Hey petite,
J'veux travailler dans l'enfance, la petite enfance. S'occuper de plus jeunes que moi, éduquer des plus naïfs que moi. Parce qu'il y a trop de gosses qui sont forcés de travailler dans l'enfance, la petite enfance. A la base c'était pas une vocation, même pas une évocation, mais il a bien fallu échapper à ma propre révocation. On nait pas doué, on apprend toute sa vie ce qu'on va être et ce qu'on fait. Moi j'voulais savoir ce que j'faisais, un peu comme un aveugle qui avance à taton, j'ai pas vu l'caniveau, alors j'me roule dedans, m'écorches les genoux et crie dans la boue. Faut pas compter les bleus, sont près de trente par classe. Faut pas compter les bosses, pas celles des maths car maintenant faut instruire la vie, faut écouter les sages avis, à vie. J'voulais dire que j'allais donner aux autre la chance que j'ai pas eu, mais ça n'avait pas de sens, c'était l'creu du sonotone.
Mais ma garce, t'avais les yeux bleus de trop pleurer, t'avais les yeux bleus des amoureux. T'avais neuf ans et déjà mal aux dents, mal aux gencives, mal aux gens si vénaux, ceux qui t'accrochent par l'étiquette sur le porte manteau de l'éducation nationale. Fallait pas croire tout l'monde, sont pas tous là pour toi, certains mangent même des doigts. Tu connais l'chemin ceci dit, c'est si simple, si facile. Quand t'es dans la petite enfance, t'as pas les yeux des grands, ceux qui posent au pupitre de ton sourire l'encrier de leur avenir. Cet avenir, cet avenir qui va venir te cueillir comme on cueille les pommes d'un trop grand pommier, avec distraction à côté du panier.
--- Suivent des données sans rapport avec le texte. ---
/-- They are written once their channel's entry is in the cache. -/
def State.payOwed (s : State) : State :=
  match s.sw.stepCtl.owed with
  | [] => s
  | l => s.whenChan Config.stepChan (fun s =>
      (s.sendAs (s.get .sw (F.SEQ_QUEUE_B_CORE 1)) Config.stepChan
        (l.map (fun x => ⟨x.1, stepRec x.2.2.1 x.2.2.2, x.2.1, false⟩))).modStep (fun c => { c with owed := [] }))

/-- What a STEP_ record of an origin tells every switch. -/
def Memb.noteStep (m : Memb) (kind origin n : Nat) : Memb :=
  if kind = Hb.STEP_READY then (if m.ready.contains (n, origin) then m else { m with ready := m.ready ++ [(n, origin)] })
  else if kind = Hb.STEP_FAIL then (if m.failSteps.contains n then m else { m with failSteps := m.failSteps ++ [n] })
  else if kind = Hb.STEP_DISCARDED then
    (if m.discarded.contains (n, origin) then m else { m with discarded := m.discarded ++ [(n, origin)] })
  else m

/-- A STEP_ record of this switch: flooded, and taken here. -/
def State.stepNews (s : State) (kind n low : Nat) : State :=
  let me := (s.dev .sw).node
  (s.originate .sw kind (n * 2 ^ 112 + low)).modMemb .sw (fun m => m.noteStep kind me n)

/-- STEP_FAIL (R430), at most once per step and not after STEP_READY: 1 participant ERROR, 2 participant dead, 3 reduction error, 4 tile LOST. -/
def State.stepFails (s : State) (why : Nat) : State :=
  let c := s.sw.stepCtl
  if ! c.planned ∨ c.failed ∨ c.readySent then s
  else (s.stepNews Hb.STEP_FAIL c.stepN (why * 2 ^ 108)).modStep (fun c => { c with failed := true })

/-- STEP_READY (R430): every participant has sent STEP_END without ERROR. -/
def State.stepReadies (s : State) : State :=
  let c := s.sw.stepCtl
  if c.planned ∧ ! c.failed ∧ ! c.readySent ∧ c.parts.all (fun p => c.ended.contains (c.stepN, p.2.2)) then
    (s.stepNews Hb.STEP_READY c.stepN 0).modStep (fun c => { c with readySent := true })
  else s

/-- Losses that fail a step: tiles of STEPVER objects that are LOST, and pieces of windows with an uncorrectable error in
a staging block. -/
def State.losses (s : State) : List (Nat × Nat) :=
  (s.tiers.dir.filter (fun e => e.2.stepver && e.2.lost)).map (fun e => (0, e.1))
  ++ s.sw.wins.flatMap (fun w => w.2.bad.map (fun p => (1 + w.1, p)))

/-- A window in use that names a failed cluster (R438). -/
def State.badClusterUsed (s : State) : Bool :=
  ! s.sw.badClusters.isEmpty && (List.range 256).any (fun w =>
    s.get .sw (F.RED_WIN_STATUS_STATE w) != 0 && (List.range 16).any (fun c =>
      bitOf (s.get .sw (F.RED_WIN_A_CLUSTER_MASK w)) c && s.sw.badClusters.contains ((s.dev .sw).cluster c)))

/-- A loss that no STEP_FAIL has reported fails the step; one that is made good is forgotten, and counts again when it is
lost again. -/
def State.stepLosses (s0 : State) : State :=
  let ls := s0.losses
  let s := s0.modStep (fun c => { c with seen := c.seen.filter (fun x => ls.contains x) })
  let c := s.sw.stepCtl
  if ! c.planned ∨ c.failed ∨ c.readySent then s
  else
    match ls.filter (fun x => ! c.seen.contains x) with
    | [] => if s.badClusterUsed then s.stepFails 3 else s
    | x :: _ => (s.stepFails (if x.1 = 0 then 4 else 3)).modStep (fun c => { c with seen := ls })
Ma p'tite enfance t'es mal léchée, t'avais les traits d'la panacée, mais c'est dans le purin que t'es tombée.
Ah Papa,
Papa, mon petit Père, t'es pas très doué. J'entrais à peine dans la cour de récré que tu étais déjà à cours des vraies craies qui permettent de poser sur le tableau plus que des additions. C'est votre addition qui va être salée, et c'est moi qui vais la payer. Je n'aurais pas suffisamment, surement, de toutes mes dents pour croquer la vie. On est tellement endettés, tellement édentés. Quand je regarde au dehors, de l'école, ce n'est pas le paradis qui éclot, car celui-ci est clôt. Dans mon existence, ma petite existence, j'attends des phrases et des pistes, des chemins à suivre. J'attends que ce qui fait que je fais ce que je fais s'attarde un moment à mes côtés, ne serait-ce que pour m'expliquer.
Mais Papa, mon petit Père, te voilà qui prend ce drôle d'air, est-ce une facture que ton regard lit ? Car ton allure se délit au fur et à mesure que tes yeux voguent sur les lettres imprimées de ce filigrane impersonnalisé. Laisse moi me pencher sur ce papier et d'un coup d'un seul brûler ces additions, ces addictions qu'ont les grandes personnes, celles qui pensent qu'elles peuvent me penser. Parce que lorsque tu as le regard perdu comme maintenant, dans le cosmos d'un autre espace, à fuir ce que nous sommes à sommeiller ce qui nous suit, j'ai ce besoin de me presser contre toi, de te dire que tu seras toujours là pour moi, qu'au final c'est plus toi -Papa mon petit Père- qui a besoin de voie, de moi.